KPIC Karawang Sabet Juara Umum 3 Nasional: Prestasi Besar di Balik Minimnya Perhatian Pemda
KARAWANG, MediaEkspresi.id – Karawang Power Inline Skate Club (KPIC) kembali membuktikan taringnya di kancah nasional. Meski berangkat dengan keterbatasan fasilitas dan dukungan, klub sepatu roda asal Karawang ini berhasil menduduki podium Juara Umum 3 dalam ajang Kejuaraan Nasional (Kejurnas) terbaru yang mempertemukan klub-klub elite se-Indonesia.
Dalam kompetisi yang berlangsung sengit tersebut, KPIC sukses membawa pulang total 17 medali, yang terdiri dari 9 medali emas dan 8 medali perak. Capaian ini menempatkan Karawang sejajar dengan kota-kota besar lainnya yang secara infrastruktur jauh lebih mapan.

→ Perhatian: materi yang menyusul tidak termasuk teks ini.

-- ==== Sys2Proof/Safety.lean ====
section
/-! DEFINITION. The terms that claims use: the parts of the state and what a change may touch, the invariant, the end of a
run, and sequences of instructions and ticks. -/
namespace Sys2Proof.Machine

/-- The parts of the state, each as the spec numbers it: what a frame speaks about (00_scope.md R12). -/
inductive StatePart where
  | reg (x : Reg)
  | index
  | pc
  | stackPointer
  | stackEntry (k : Fin 16)
  | delayTimer
  | soundTimer
  | memByte (a : Nat)
  | cell (y : Fin 32) (x : Fin 64)
  | key (k : Fin 16)
  | outputs
  | params
  | randInput
deriving DecidableEq, Repr

/-- A part has the same content in both states. Memory is compared through the read of one byte. -/
def StatePart.same (s t : State) : StatePart → Prop
  | .reg x => t.reg x = s.reg x
  | .index => t.i = s.i
  | .pc => t.pc = s.pc
  | .stackPointer => t.sp = s.sp
  | .stackEntry k => t.stackAt k = s.stackAt k
  | .delayTimer => t.dt = s.dt
  | .soundTimer => t.st = s.st
  | .memByte a => t.memRead a = s.memRead a
  | .cell y x => t.cell y x = s.cell y x
  | .key k => t.keyAt k = s.keyAt k
  | .outputs => t.out = s.out
  | .params => t.params = s.params
  | .randInput => t.randPort = s.randPort ∧ t.fresh = s.fresh

/-- The frame rule (R12): every part outside the set keeps its content. -/
def ChangesOnly (parts : Set StatePart) (s t : State) : Prop := ∀ p, p ∉ parts → p.same s t

/-- The bytes that a store of `count` bytes writes: those at I, I + 1, ..., reduced as every access is (R46, R98). -/
def storedBytes (s : State) (count : Nat) : Set StatePart :=
  {p | ∃ a k, p = .memByte a ∧ k < count ∧ maskAddr a = maskAddr (s.effAddr k)}

/-- The sprite bit that a draw of n rows puts on a cell: the cell is row yy - y0 and column xx - x0 of the sprite, and
bit 7 is the leftmost column (43_display.md R107, R108). -/
def spriteBit (s : State) (x y : Reg) (n : Nat) (yy : Fin 32) (xx : Fin 64) : Bool :=
  let x0 := (s.reg x).toNat % 64
  let y0 := (s.reg y).toNat % 32
  decide (y0 ≤ yy.val ∧ yy.val < y0 + n ∧ x0 ≤ xx.val ∧ xx.val < x0 + 8) &&
    (s.memRead (s.i.toNat + (yy.val - y0))).getLsbD (7 - (xx.val - x0))

/-- The instructions that write V[r] (10_state.md R18, R19): those whose destination it is, Fx65 over a range, and those
that write VF as a flag. -/
def writesReg (r : Reg) : Instr → Bool
  | .ldImm x _ | .addImm x _ | .rnd x _ => decide (r = x)
  | .ldReg x _ | .orReg x _ | .andReg x _ | .xorReg x _ => decide (r = x)
  | .addReg x _ | .subReg x _ | .shr x _ | .subn x _ | .shl x _ => decide (r = x ∨ r = vf)
  | .drw _ _ _ => decide (r = vf)
  | .ldVxDT x | .ldVxK x => decide (r = x)
  | .loadRegs x => decide (r ≤ x)
  | .cls | .ret | .jp _ | .call _ | .seImm _ _ | .sneImm _ _ | .seReg _ _ | .sneReg _ _ | .jpV0 _ | .skp _ | .sknp _ => false
  | .ldI _ | .addI _ | .ldF _ | .ldB _ | .storeRegs _ | .ldDTVx _ | .ldSTVx _ => false

/-- The diagnostics of one step (10_state.md R37). -/
def Outputs.diagCount (o : Outputs) : Nat :=
  o.diagUndecoded.toNat + o.diagCallDropped.toNat + o.diagReturnDropped.toNat

/-- The invariant of a step and of every host operation: memory is in its canonical form; Stack[0] holds its reset value,
which no push writes (10_state.md R27); and at most one diagnostic is high (60_exceptions.md R126). -/
def StateInv (s : State) : Prop := Memory.wf s.mem = true ∧ s.stackAt 0 = 0 ∧ s.out.diagCount ≤ 1

/-- The word at pc is a jump to its own address: the end of a run (70_reset_and_hazards.md R152). -/
def AtSelfJump (s : State) : Prop := ∃ nnn, decodeWord s.fetchWord = .ok (.jp nnn) ∧ nnn.toNat = s.pc.toNat

/-- The instructions of a list in order, stopping at a fault or refusal. -/
def execAll : List Instr → State → Host.Outcome State Fault Refusal
  | [], s => .next s
  | i :: is, s =>
    match exec i s with
    | .next t => execAll is t
    | .fault r => .fault r
    | .refused r => .refused r

/-- A number of ticks, one after another. -/
def tickTimes : Nat → State → State
  | 0, s => s
  | n + 1, s => tickTimes n (hostTick s)

end Sys2Proof.Machine
end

Berjuang Melawan Keterbatasan
Keberhasilan ini disebut-sebut sebagai sebuah ironi. Di saat klub dari daerah lain datang dengan dukungan penuh fasilitas dan anggaran dari Pemerintah Daerah (Pemda), atlet-atlet KPIC justru mengandalkan semangat juang dan swadaya untuk menutupi berbagai kekurangan.
"Capaian ini bukan hasil instan, melainkan proses panjang penuh disiplin dan pengorbanan. Kami terus berbenah, memperkuat sistem pembinaan, dan menempa mental atlet agar mampu bersaing di level tertinggi meski tanpa kemewahan fasilitas," ujar salah satu perwakilan manajemen KPIC.

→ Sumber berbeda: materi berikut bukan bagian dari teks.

/-- The invariant is kept by every step from every state: memory stays canonical, Stack[0] stays 0 (R27, which the spec
derives), and at most one diagnostic is high (R126). -/
def Obligations.StepKeepsInvariant : Prop :=
  ∀ s t : State, StateInv s → step s = .next t → StateInv t

/-- The state after reset meets the invariant. -/
def Obligations.ResetMeetsInvariant : Prop := StateInv State.reset

/-- Every host operation and every clock cycle keeps the invariant, whatever the pins (R130, R138). -/
def Obligations.HostOperationsKeepInvariant : Prop :=
  (∀ (op : HostOp) (s t : State), StateInv s → hostApply op s = .next t → StateInv t) ∧
  (∀ (p : Pins) (s t : State), StateInv s → cycle p s = .next t → StateInv t)

/-- A step changes each part of the state but pc only where its word is one of the instructions the spec names as that
part's writers: the V registers and VF (R18, R19), I (R20), memory (R56), the frame buffer (R105), the stack and SP (R28),
DT (R29), ST (R30); and it never changes the keys (R31). Of the outputs it changes the pulses alone: rom_truncated is sticky
(R124), and a diagnostic is high after a step exactly when the step met its condition (R124). That nothing else is written
is the spec's decision D2. That the pulses go low at the next step is the model's choice of log 14, that busy and step_done
stay that of log 15; that the parameters never change and that Cxnn alone takes a draw (R36) speak of the model's own
fields, log 21 and log 12. -/
def Obligations.StepWritesEachPartOnlyByItsWriters : Prop :=
  ∀ s t : State, step s = .next t →
    t.key = s.key ∧ t.params = s.params ∧
    t.out = { s.out.quiet with
      diagUndecoded := t.out.diagUndecoded
      diagCallDropped := t.out.diagCallDropped
      diagReturnDropped := t.out.diagReturnDropped } ∧
    (t.out.diagUndecoded = true ↔ ∃ e, decodeWord s.fetchWord = .error e) ∧
    (t.out.diagCallDropped = true ↔ (∃ nnn, decodeWord s.fetchWord = .ok (.call nnn)) ∧ s.sp = 15) ∧
    (t.out.diagReturnDropped = true ↔ decodeWord s.fetchWord = .ok .ret ∧ s.sp = 0) ∧
    (t.randPort ≠ s.randPort ∨ t.fresh ≠ s.fresh → ∃ x nn, decodeWord s.fetchWord = .ok (.rnd x nn)) ∧
    (∀ r : Reg, t.reg r ≠ s.reg r → ∃ i, decodeWord s.fetchWord = .ok i ∧ writesReg r i = true) ∧
    (t.i ≠ s.i → (∃ nnn, decodeWord s.fetchWord = .ok (.ldI nnn)) ∨ (∃ x, decodeWord s.fetchWord = .ok (.addI x)) ∨
      ∃ x, decodeWord s.fetchWord = .ok (.ldF x)) ∧
    (t.mem ≠ s.mem → (∃ x, decodeWord s.fetchWord = .ok (.ldB x)) ∨ ∃ x, decodeWord s.fetchWord = .ok (.storeRegs x)) ∧
    (t.fb ≠ s.fb → decodeWord s.fetchWord = .ok .cls ∨ ∃ x y n, decodeWord s.fetchWord = .ok (.drw x y n)) ∧
    (t.sp ≠ s.sp → decodeWord s.fetchWord = .ok .ret ∨ ∃ nnn, decodeWord s.fetchWord = .ok (.call nnn)) ∧
    (t.stack ≠ s.stack → ∃ nnn, decodeWord s.fetchWord = .ok (.call nnn)) ∧
    (t.dt ≠ s.dt → ∃ x, decodeWord s.fetchWord = .ok (.ldDTVx x)) ∧
    (t.st ≠ s.st → ∃ x, decodeWord s.fetchWord = .ok (.ldSTVx x))

/-- No instruction reads ST: two states that differ in ST alone step to states that differ in ST alone at most (R30). -/
def Obligations.NoInstructionReadsTheSoundTimer : Prop :=
  ∀ (s : State) (b : Byte),
    (∀ u, step s = .next u → ∃ u', step (s.setST b) = .next u' ∧ u'.setST 0 = u.setST 0) ∧
    (∀ r, step s = .fault r → step (s.setST b) = .fault r)

/-- The outputs never change any other state: two states that differ in the outputs alone step to states that differ in the
outputs alone at most. Of the four diagnostics R37 says so (with the spec's decision D19). That the outputs stand in the
state, tone_trigger and step_done among them, is the model's choice of log 14, and that a step does not look at busy is
that of log 15. -/
def Obligations.OutputsNeverInfluenceTheState : Prop :=
  ∀ (s : State) (o : Outputs),
    (∀ u, step s = .next u → ∃ u', step (s.setOut o) = .next u' ∧ u'.setOut .low = u.setOut .low) ∧
    (∀ r, step s = .fault r → step (s.setOut o) = .fault r)

/-- At a self-jump a step changes no state but the pulses of the operation before, and is at the self-jump again: the end of
a run (R152, the spec's decision D24; the pulses are the model's choice, log 14). -/
def Obligations.SelfJumpChangesNothing : Prop :=
  ∀ s : State, AtSelfJump s → ∃ t, step s = .next t ∧ ChangesOnly {.outputs} s t ∧ t.out = s.out.quiet ∧ AtSelfJump t

/-! ### Control transfer -/

/-- 1nnn sets pc to nnn, zero-extended, and nothing is added (R76). -/
def Obligations.JumpSetsPc : Prop :=
  ∀ (nnn : Addr) (s : State),
    decodeWord (BitVec.ofNat 16 (0x1000 + nnn.toNat)) = .ok (.jp nnn) ∧
    ∃ t, exec (.jp nnn) s = .next t ∧ t.pc.toNat = nnn.toNat ∧ t.reg vf = s.reg vf

/-- Bnnn sets pc to nnn + V[0], not reduced mod 4096 (R82). -/
def Obligations.JumpWithOffsetAddsV0 : Prop :=
  ∀ (nnn : Addr) (s : State),
    decodeWord (BitVec.ofNat 16 (0xB000 + nnn.toNat)) = .ok (.jpV0 nnn) ∧
    ∃ t, exec (.jpV0 nnn) s = .next t ∧ t.pc.toNat = nnn.toNat + (s.reg 0).toNat ∧ t.reg vf = s.reg vf

/-- 2nnn pushes pc + 2 mod 2^16 by pre-increment and jumps to nnn; at SP = 15 it is dropped: stack and SP unchanged, pc + 2,
diag_call_dropped (R25, R77; that pc advances is the spec's decision D5). -/
def Obligations.CallPushesTheReturnAddress : Prop :=
  ∀ (nnn : Addr) (s : State),
    decodeWord (BitVec.ofNat 16 (0x2000 + nnn.toNat)) = .ok (.call nnn) ∧
    (s.sp.toNat < 15 → ∃ t, exec (.call nnn) s = .next t ∧ t.sp.toNat = s.sp.toNat + 1 ∧
      t.pc.toNat = nnn.toNat ∧
      (∀ k : Fin 16, k.val = s.sp.toNat + 1 → (t.stackAt k).toNat = (s.pc.toNat + 2) % 65536) ∧
      (∀ k : Fin 16, k.val ≠ s.sp.toNat + 1 → t.stackAt k = s.stackAt k)) ∧
    (s.sp.toNat = 15 → ∃ t, exec (.call nnn) s = .next t ∧ t.sp = s.sp ∧ (∀ k, t.stackAt k = s.stackAt k) ∧
      t.pc.toNat = (s.pc.toNat + 2) % 65536 ∧ t.out.diagCallDropped = true)

/-- 00EE sets pc to Stack[SP] and takes one from SP, clearing no entry; with SP = 0 it follows POP_EMPTY_POLICY: drop
advances pc and raises diag_return_dropped, fault stops with ReturnUnderflow(pc) (R26, R75; the policy is the spec's
decision D6). -/
def Obligations.ReturnPopsTheTarget : Prop :=
  decodeWord 0x00EE = .ok .ret ∧
  ∀ s : State,
    (s.sp ≠ 0 → ∃ t, exec .ret s = .next t ∧ (∀ k : Fin 16, k.val = s.sp.toNat → t.pc = s.stackAt k) ∧
      t.sp.toNat = s.sp.toNat - 1 ∧ ∀ k, t.stackAt k = s.stackAt k) ∧
    (s.sp = 0 → s.params.popEmpty = .drop → ∃ t, exec .ret s = .next t ∧ t.sp = 0 ∧
      t.pc.toNat = (s.pc.toNat + 2) % 65536 ∧ t.out.diagReturnDropped = true) ∧
    (s.sp = 0 → s.params.popEmpty = .fault → exec .ret s = .fault (.returnUnderflow s.pc))

/-- 3xnn skips the next word when V[x] = nn and 4xnn when V[x] != nn; otherwise they advance (R78, R79). -/
def Obligations.SkipsComparingWithAByte : Prop :=
  ∀ (x : Reg) (nn : Byte) (s : State),
    decodeWord (BitVec.ofNat 16 (0x3000 + 0x100 * x.val + nn.toNat)) = .ok (.seImm x nn) ∧
    decodeWord (BitVec.ofNat 16 (0x4000 + 0x100 * x.val + nn.toNat)) = .ok (.sneImm x nn) ∧
    (∃ t, exec (.seImm x nn) s = .next t ∧ t.reg vf = s.reg vf ∧
      t.pc.toNat = (s.pc.toNat + if s.reg x = nn then 4 else 2) % 65536) ∧
    (∃ t, exec (.sneImm x nn) s = .next t ∧ t.reg vf = s.reg vf ∧
      t.pc.toNat = (s.pc.toNat + if s.reg x = nn then 2 else 4) % 65536)

/-- 5xy0 skips the next word when V[x] = V[y] and 9xy0 when V[x] != V[y]; otherwise they advance (R80, R81). That the same
words with another low digit are undecoded is the spec's decision D10 (R68, log 10). -/
def Obligations.SkipsComparingRegisters : Prop :=
  ∀ (x y : Reg) (s : State),
    decodeWord (BitVec.ofNat 16 (0x5000 + 0x100 * x.val + 0x10 * y.val)) = .ok (.seReg x y) ∧
    decodeWord (BitVec.ofNat 16 (0x9000 + 0x100 * x.val + 0x10 * y.val)) = .ok (.sneReg x y) ∧
    (∀ n, 0 < n → n < 16 →
      (∃ e, decodeWord (BitVec.ofNat 16 (0x5000 + 0x100 * x.val + 0x10 * y.val + n)) = .error e) ∧
      (∃ e, decodeWord (BitVec.ofNat 16 (0x9000 + 0x100 * x.val + 0x10 * y.val + n)) = .error e)) ∧
    (∃ t, exec (.seReg x y) s = .next t ∧ t.reg vf = s.reg vf ∧
      t.pc.toNat = (s.pc.toNat + if s.reg x = s.reg y then 4 else 2) % 65536) ∧
    (∃ t, exec (.sneReg x y) s = .next t ∧ t.reg vf = s.reg vf ∧
      t.pc.toNat = (s.pc.toNat + if s.reg x = s.reg y then 2 else 4) % 65536)

/-- Calls nest and return in order: any number of calls that the stack has room for, followed by as many returns, comes
back to the word after the first call, with SP as before and the live entries unchanged (R24, R25, R26). -/
def Obligations.CallsAndReturnsNest : Prop :=
  ∀ (target : Addr) (targets : List Addr) (s : State), s.sp.toNat + (target :: targets).length ≤ 15 →
    ∃ t, execAll ((target :: targets).map .call ++ List.replicate (target :: targets).length .ret) s = .next t ∧
      t.pc.toNat = (s.pc.toNat + 2) % 65536 ∧ t.sp = s.sp ∧
      ChangesOnly {p | p = .pc ∨ ∃ k : Fin 16, p = .stackEntry k ∧ s.sp.toNat < k.val} s t

/-! ### Registers and arithmetic -/

/-- 6xnn sets V[x] to nn; VF changes only when x = 0xF (R85). -/
def Obligations.LoadByteSetsVx : Prop :=
  ∀ (x : Reg) (nn : Byte) (s : State),
    decodeWord (BitVec.ofNat 16 (0x6000 + 0x100 * x.val + nn.toNat)) = .ok (.ldImm x nn) ∧
    ∃ t, exec (.ldImm x nn) s = .next t ∧ t.reg x = nn ∧ t.pc.toNat = (s.pc.toNat + 2) % 65536 ∧
      (x ≠ 15 → t.reg 15 = s.reg 15)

Pihak klub menekankan bahwa fokus utama mereka bukan hanya podium, melainkan membangun fondasi masa depan melalui pembinaan usia dini yang konsisten. Langkah nyata regenerasi terus dilakukan agar kesinambungan prestasi Karawang tidak terputus.
Sorotan Terhadap Peran Pemerintah
Prestasi gemilang ini menyisakan pertanyaan besar mengenai keberpihakan kebijakan olahraga di Kabupaten Karawang. Hingga saat ini, perhatian pemerintah daerah dinilai masih bersifat formalitas dan belum menyentuh kebutuhan fundamental atlet di lapangan.
"Atlet seringkali disambut saat menang dan dipublikasikan saat berprestasi, namun kembali berjuang sendiri ketika euforia mereda. Tepuk tangan saja tidak cukup untuk menggantikan kebutuhan akan fasilitas dan dukungan berkelanjutan," lanjut pernyataan tersebut.
Narasi "kemajuan olahraga" yang sering digaungkan di ruang formal dinilai kontras dengan realitas di lapangan, di mana para pelatih dan orang tua atlet harus memikul beban finansial serta operasional secara mandiri demi membawa nama baik daerah.
Komitmen yang Dinanti
Potensi atlet sepatu roda di Karawang terbukti sangat besar. Keberhasilan KPIC menjadi bukti sahih bahwa bakat dan sistem pembinaan komunitas sudah berjalan dengan baik. Kini, bola panas berada di tangan Pemerintah Kabupaten Karawang.
Masyarakat olahraga kini menantikan langkah konkret, bukan sekadar seremoni. Dukungan yang diharapkan meliputi:
• Penyediaan fasilitas latihan yang layak dan sesuai standar.
• Program pembinaan berkelanjutan yang terencana.
• Apresiasi dan dukungan anggaran yang menyentuh proses, bukan hanya hasil akhir.
KPIC telah membuktikan bahwa mereka tidak menunggu kondisi ideal untuk mengukir prestasi. Namun, sejarah akan mencatat apakah pemerintah daerah akan tetap menjadi penonton yang datang saat kemenangan, atau mulai berpihak pada perjuangan atlet sejak dari masa latihan.